> TRY IT: Among the entries that follow, find every line with the word "uncorrectable" and list it.

> EXTRACTED ENTRIES:
/-- COPY, FILL and CHECK while they run: the destination takes the source or the pattern, the check value is kept for publication (R115, R116, R120, R131, R528, R529, R604). -/
def Obligations.CopyFillCheckExecute : Prop :=
  (∀ (s : State) (id : Nat) (c : Cmd) (ecc : Ecc) (n dst : Nat) (d : Dev), s.dev.cmd id = some c → c.op = 0x10 → c.phase = .running → ecc ≠ .uncorrectable →
    n = c.at 0x20 4 → 0 < n → dst = c.at 0x18 8 + 32 * (c.at 0x24 1 % 2) → d = s.dev.memEcc (c.at 0x10 8) ecc →
    s.dev.reach (.qe c.inst) (s.dev.world (.qe c.inst)) .read (c.at 0x10 8) n = n → d.reach (.qe c.inst) (d.world (.qe c.inst)) .write dst n = n →
    d.verdict (.qe c.inst) (d.world (.qe c.inst)) .write dst n = .ok →
    ∃ t, exec (.copy id ecc) s = .next t ∧ t.mem = (s.put dst (s.bytes (c.at 0x10 8) n)).mem ∧ t.flash = s.flash ∧ t.pending = s.pending ∧
      t.dev.cmd id = some { c with phase := .ended }) ∧
  (∀ (s : State) (id : Nat) (c : Cmd) (n dst r k : Nat), s.dev.cmd id = some c → c.op = 0x10 → c.phase = .running → n = c.at 0x20 4 →
    dst = c.at 0x18 8 + 32 * (c.at 0x24 1 % 2) → r = s.dev.reach (.qe c.inst) (s.dev.world (.qe c.inst)) .read (c.at 0x10 8) n →
    k = min r (s.dev.reach (.qe c.inst) (s.dev.world (.qe c.inst)) .write dst n) → k < n →
    (0 < k → s.dev.verdict (.qe c.inst) (s.dev.world (.qe c.inst)) .write dst k = .ok) →
    ∃ u : State, exec (.copy id .clean) s = .next (u.inputEnd id 0x22) ∧ u.mem = (if k = 0 then s.mem else (s.put dst (s.bytes (c.at 0x10 8) k)).mem) ∧
      u.dev.cmd id = some c) ∧
  (∀ (s : State) (id : Nat) (c : Cmd), s.dev.cmd id = some c → c.op = 0x10 → c.phase = .running →
    s.dev.reach (.qe c.inst) (s.dev.world (.qe c.inst)) .read (c.at 0x10 8) (c.at 0x20 4) ≠ 0 →
    exec (.copy id .uncorrectable) s = .next ((s.onDev (fun d => d.memEcc (c.at 0x10 8) .uncorrectable)).inputEnd id 0x32)) ∧
  (∀ (s : State) (id : Nat) (c : Cmd) (k : Nat), s.dev.cmd id = some c → c.op = 0x11 → c.phase = .running → c.desc.length = 64 → c.at 0x18 4 = 8 * k → 0 < k →
    s.dev.reach (.qe c.inst) (s.dev.world (.qe c.inst)) .write (c.at 0x10 8) (8 * k) = 8 * k →
    s.dev.verdict (.qe c.inst) (s.dev.world (.qe c.inst)) .write (c.at 0x10 8) (8 * k) = .ok →
    ∃ t bs, exec (.fill id) s = .next t ∧ t.mem = (s.put (c.at 0x10 8) bs).mem ∧ bs.length = 8 * k ∧ (∀ j, j < 8 * k → bs[j]? = c.desc[0x20 + j % 8]?) ∧
      t.flash = s.flash ∧ t.pending = s.pending ∧ t.dev.cmd id = some { c with phase := .ended }) ∧
  (∀ (s : State) (id : Nat) (c : Cmd) (n v : Nat), s.dev.cmd id = some c → c.op = 0x12 → c.phase = .running → n = c.at 0x18 4 → 0 < n →
    s.dev.verdict (.qe c.inst) (s.dev.world (.qe c.inst)) .read (c.at 0x10 8) n = .ok →
    v = crcOf (c.at 0x1C 1) (if c.at 0x30 4 ≠ 0 ∨ c.at 0x34 4 ≠ 0 then leBytes 4 (c.at 0x30 4) ++ leBytes 4 (c.at 0x34 4) ++ s.bytes (c.at 0x10 8) n
      else s.bytes (c.at 0x10 8) n) →
    (∃ t, exec (.check id .clean) s = .next t ∧ t = { s with dev := { s.dev with cmds := t.dev.cmds } } ∧
      t.dev.cmd id = some { c with phase := .ended, result := v, status := if c.at 0x1D 1 = 1 ∧ v ≠ c.at 0x20 8 then 2 else c.status }) ∧
    exec (.check id .uncorrectable) s = .next ((s.onDev (fun d => d.memEcc (c.at 0x10 8) .uncorrectable)).inputEnd id 0x32))

/-- KV_ALLOC, KV_FORK and KV_FREE: what each takes or checks before its commit point, and the status each fails with (R294, R295, R296, R297, R131). -/
def Obligations.SequenceCommandsExecute : Prop :=
  (∀ (s : State) (id : Nat) (c : Cmd) (x : Nat) (k : KvRec) (d : Dev), s.dev.cmd id = some c → c.op = 0x20 → c.phase = .running → s.dev.kvAlloc c = .ok (x, k, d) →
    ∃ t y, exec (.kvAlloc id) s = .next t ∧ t = { s with dev := t.dev } ∧ t.dev.cmd id = some y ∧ y.phase = .ended ∧ y.kvNew = some (x, k) ∧
      k.st = 1 ∧ k.inst = c.inst ∧ k.maxPages = c.at 0x18 4 ∧ k.slots = [] ∧ k.tag = nextTag (s.dev.kvRec x).tag ∧ (s.dev.kvRec x).st = 0) ∧
  (∀ (s : State) (id : Nat) (c : Cmd) (st : Nat), s.dev.cmd id = some c → c.op = 0x20 → c.phase = .running → s.dev.kvAlloc c = .error st →
    exec (.kvAlloc id) s = .next (s.finish id st 0).admitAll ∧ (st = 0x30 ∨ st = 0x31)) ∧
  (∀ (s : State) (id : Nat) (c : Cmd), s.dev.cmd id = some c → c.op = 0x22 → c.phase = .running →
    (∃ st, s.dev.kvFork c = .error st ∧ exec (.kvFork id) s = .next (s.finish id st 0).admitAll ∧
      (s.dev.kvLive (c.at 0x10 4) = false → st = 0x20) ∧
      (isReserved (c.at 0x10 4) = false → s.dev.kvLive (c.at 0x10 4) = true → s.dev.kvMine (c.at 0x10 4) c.inst = false → st = 0x22)) ∨
    (∃ t y x k, exec (.kvFork id) s = .next t ∧ t = { s with dev := t.dev } ∧ t.dev.cmd id = some y ∧ y.phase = .ended ∧ y.kvNew = some (x, k) ∧
      k.inst = (s.dev.kvRec (handleRec (c.at 0x10 4))).inst ∧ s.dev.kvLive (c.at 0x10 4) = true ∧ s.dev.kvMine (c.at 0x10 4) c.inst = true ∧
      k.length = (if c.at 0x14 4 = 0 then (s.dev.kvRec (handleRec (c.at 0x10 4))).length else c.at 0x14 4) ∧
      k.length ≤ (s.dev.kvRec (handleRec (c.at 0x10 4))).length)) ∧
  (∀ (s : State) (id : Nat) (c : Cmd), s.dev.cmd id = some c → c.op = 0x21 → c.phase = .running → s.dev.kvLive (c.at 0x10 4) = true →
    s.dev.kvMine (c.at 0x10 4) c.inst = true →
    exec (.kvFree id) s = .next { s with dev := { s.dev with cmds := KMap.put s.dev.cmds id { c with phase := .ended } } }) ∧
  (∀ (s : State) (id : Nat) (c : Cmd), s.dev.cmd id = some c → c.op = 0x21 → c.phase = .running →
    s.dev.kvLive (c.at 0x10 4) = false ∨ s.dev.kvMine (c.at 0x10 4) c.inst = false →
    exec (.kvFree id) s = .next (s.finish id (if s.dev.kvLive (c.at 0x10 4) = true then 0x22 else 0x20) 0).admitAll)

/-- FENCE waits for its scope, TIMESTAMP ends at once, SEND reads its frame; at the commit point TIMESTAMP's value is written (R115, R116, R119, R120, R121, R123). -/
def Obligations.FenceTimestampSendCommit : Prop :=
  (∀ (s : State) (id : Nat) (c : Cmd), s.dev.cmd id = some c → c.op = 0x40 → c.phase = .running → s.dev.earlierOpen id c (c.at 0x10 1 == 1) = false →
    exec (.fence id) s = .next { s with dev := { s.dev with cmds := KMap.put s.dev.cmds id { c with phase := .ended } } }) ∧
  (∀ (s : State) (id : Nat) (c : Cmd), s.dev.cmd id = some c → s.dev.earlierOpen id c (c.at 0x10 1 == 1) = true → exec (.fence id) s = .next s) ∧
  (∀ (s : State) (id : Nat) (c : Cmd), s.dev.cmd id = some c → c.op = 0x41 → c.phase = .running →
    exec (.timestamp id) s = .next { s with dev := { s.dev with cmds := KMap.put s.dev.cmds id { c with phase := .ended } } }) ∧
  (∀ (s : State) (id : Nat) (c : Cmd), s.dev.cmd id = some c → c.op = 0x50 → c.phase = .running → 0 < c.at 0x18 2 →
    s.dev.verdict (.qe c.inst) (s.dev.world (.qe c.inst)) .read (c.at 0x10 8) (c.at 0x18 2) = .ok →
    ∃ t, exec (.send id .clean) s = .next t ∧ t = { s with dev := { s.dev with cmds := t.dev.cmds } } ∧
      t.dev.cmd id = some { c with phase := .ended, frame := some (s.bytes (c.at 0x10 8) (c.at 0x18 2)) }) ∧
  (∀ (s : State) (id : Nat) (c : Cmd), s.dev.cmd id = some c → c.phase = .ended → s.dev.late c = false → s.dev.registerFails c = none →
    ∃ u : State, exec (.commitPoint id) s = .next u.admitAll ∧ u.dev.cmd id = none ∧ u.flash = s.flash ∧ u.pending = s.pending) ∧
  (∀ (s : State) (id : Nat) (c : Cmd), s.dev.cmd id = some c → c.phase = .ended → s.dev.late c = true → exec (.commitPoint id) s = .next (s.endCmd id 0x13)) ∧
  (∀ (s : State) (id : Nat) (c : Cmd), s.dev.cmd id = some c → c.phase = .ended → s.dev.late c = false → c.op = 0x41 → c.kv = [] → c.kvNew = none → c.frame = none → c.args = [] →
    s.dev.tilesOf id = [] → s.dev.verdict (.qe c.inst) (s.dev.world (.qe c.inst)) .write (c.at 0x10 8) 16 = .ok →
    ∃ v u : State, exec (.commitPoint id) s = .next u.admitAll ∧
      v.mem = (s.put (c.at 0x10 8) (leBytes 4 s.dev.nsField ++ leBytes 6 s.dev.secField ++ [0, 0] ++ leBytes 4 (s.dev.over % 2 ^ 32))).mem ∧
      u.mem = (v.writeRecord c c.finalStatus 0).mem)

> ANSWER BELOW:
  (∀ (s : State) (id : Nat) (c : Cmd) (ecc : Ecc) (n dst : Nat) (d : Dev), s.dev.cmd id = some c → c.op = 0x10 → c.phase = .running → ecc ≠ .uncorrectable →
    exec (.copy id .uncorrectable) s = .next ((s.onDev (fun d => d.memEcc (c.at 0x10 8) .uncorrectable)).inputEnd id 0x32)) ∧
    exec (.check id .uncorrectable) s = .next ((s.onDev (fun d => d.memEcc (c.at 0x10 8) .uncorrectable)).inputEnd id 0x32))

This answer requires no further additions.